Ranitidine products may interact with other medications that rely on stomach acid for the body to absorb them properly. Common brand names of drugs that may have a negative interaction with ranitidine products include Extina, Kuric, Nizoral, Sporanox, and Xolegel. If you are breastfeeding, you should know that ranitidine products secrete into breast milk and can transfer to your baby. Current medical evidence shows little to no increased risk when using Zantac products during pregnancy.
NDMA Contamination in Ranitidine and Blood Pressure Medications
Sandoz, a drug manufacturing company, first reported that NDMA may be a probable human carcinogen in September 2019. Several other companies followed suit and voluntarily recalled lots of affected prescription drugs and over-the-counter medications. On April 1, 2020, the United States Food and Drug Administration issued a voluntary recall based on this new information. The voluntary recall also applied to certain blood pressure medications found to have enough NDMA to cause an increased cancer risk.

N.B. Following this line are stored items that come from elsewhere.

-- ==== Sys2Proof/Word.lean ====
section
/-! DEFINITION. The word types of the IGT block: every width the spec gives a register, an operand or an output
(10_state.md R10, 30_encoding.md R61, 20_memory.md R40). All values are unsigned (00_scope.md R7). -/
namespace Sys2Proof

/-- One segment pattern, one byte of DIG, or the `d` field of an operation word (R4, R61). -/
abbrev Byte := BitVec 8

/-- One operation word, the only length (30_encoding.md R61). -/
abbrev OpWord := BitVec 16

/-- A captured timestamp, EXT :: CNT (10_state.md R16). -/
abbrev Timestamp := BitVec 24

/-- The 32-bit value a host read returns, and the width of the converter's arithmetic (R140, R110). -/
abbrev Word32 := BitVec 32

/-- One bit per digit position: MASK and SEL_OUT (10_state.md R24, R26). -/
abbrev SelectMask := BitVec 7

end Sys2Proof
end

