-- ==== Sys2Proof/Machine/Display.lean ====
section
/-! DEFINITION. What the display's parameters make of a digit code and of a select mask (00_scope.md R8,
10_state.md R26). -/
namespace Sys2Proof.Machine

/-- The 5-bit code of a digit (00_scope.md R8): 0 to 9, or 16 for DASH. -/
def codeBits : DigitCode → BitVec 5
  | .digit d => BitVec.ofNat 5 d.val
  | .dash => 16

/-- SEG, the segment table (R5, R8). -/
def segPattern (p : Params) : DigitCode → Byte
  | .digit d => p.segDigits.get d
  | .dash => p.segDash

/-- ALL_OFF (R26): every select line at its inactive level. -/
def allOff (p : Params) : SelectMask := if p.selActiveLow then 0x7F else 0x00

/-- drive(m) (R26): the select lines that select the positions of `m`. -/
def driveSelect (p : Params) (m : SelectMask) : SelectMask :=
  if p.selActiveLow then ~~~m &&& 0x7F else m

end Sys2Proof.Machine
end

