-- ==== Sys2Proof/Machine/Reset.lean ====
section
/-! DEFINITION. RST (70_reset_and_hazards.md R180). -/
namespace Sys2Proof.Machine

/-- RST (R180), line by line. The parameters stay (corner case c); the operations still to come stay, since RST does
not end a behaviour (20_memory.md R46); the count of draws and the last value returned to the host are no state of
the block and stay (notes/assumptions/5.md, 6.md). -/
def resetBlock (s : State) : State :=
  { s with
    cnt := 0, ext := 0, ovfPend := false
    ignTs := 0, ignPend := false, crkTs := 0, crkPend := false, suppress := false
    res := Vector.replicate 7 .dash
    dig := Vector.replicate 7 (segPattern s.params .dash)
    pos := 0, mask := 0b0000001, ms := 0
    selOut := allOff s.params, segOut := segPattern s.params .dash
    trace := [] }

/-- RST, 70_reset_and_hazards.md R180. -/
def execRst (s : State) : Host.Outcome State Fault Refusal := .next (resetBlock s)

end Sys2Proof.Machine
end

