-- ==== Sys2Proof/Machine/Dispatch.lean ====
section
/-! DEFINITION. One arm per operation, each one call of its meaning. -/
namespace Sys2Proof.Machine

def exec (i : Instr) (s : State) : Host.Outcome State Fault Refusal :=
  match i with
  | .rd rr => Sys2Proof.Machine.execRd rr s
  | .wrdig i' dd => Sys2Proof.Machine.execWrdig i' dd s
  | .cmt i' => Sys2Proof.Machine.execCmt i' s
  | .conv => Sys2Proof.Machine.execConv s
  | .clrp => Sys2Proof.Machine.execClrp s
  | .tkrst => Sys2Proof.Machine.execTkrst s
  | .ctk => Sys2Proof.Machine.execCtk s
  | .ovs => Sys2Proof.Machine.execOvs s
  | .ign => Sys2Proof.Machine.execIgn s
  | .crk => Sys2Proof.Machine.execCrk s
  | .rtk => Sys2Proof.Machine.execRtk s
  | .rst => Sys2Proof.Machine.execRst s

end Sys2Proof.Machine
end

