-- ==== Sys2Proof/Machine/Step.lean ====
section
/-! DEFINITION. One step: the next operation of the sequence is applied (20_memory.md R46). -/
namespace Sys2Proof.Machine

/-- Take the next operation and run it. With none left the block stays as it is (notes/assumptions/3.md). -/
def step (s : State) : Host.Outcome State Fault Refusal :=
  match fetch s with
  | .idle => .next s
  | .op i => exec i (takeInput s)
  | .refused r => .refused r

/-- The operation whose word is `w` becomes the next one applied. -/
def State.withFetchWord (s : State) (_nbits w : Nat) : State := pushInput (stimulusOfWord (BitVec.ofNat 16 w)) s

end Sys2Proof.Machine
end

Your risk of developing cancer increases if you took high doses of medication containing NDMA or took it for a long time. You may have a legitimate product liability case if your healthcare provider continued to prescribe or recommend ranitidine even after knowing of the danger. Drug manufacturers could also be responsible for failing to warn the public of NDMA and its role as a probable human carcinogen.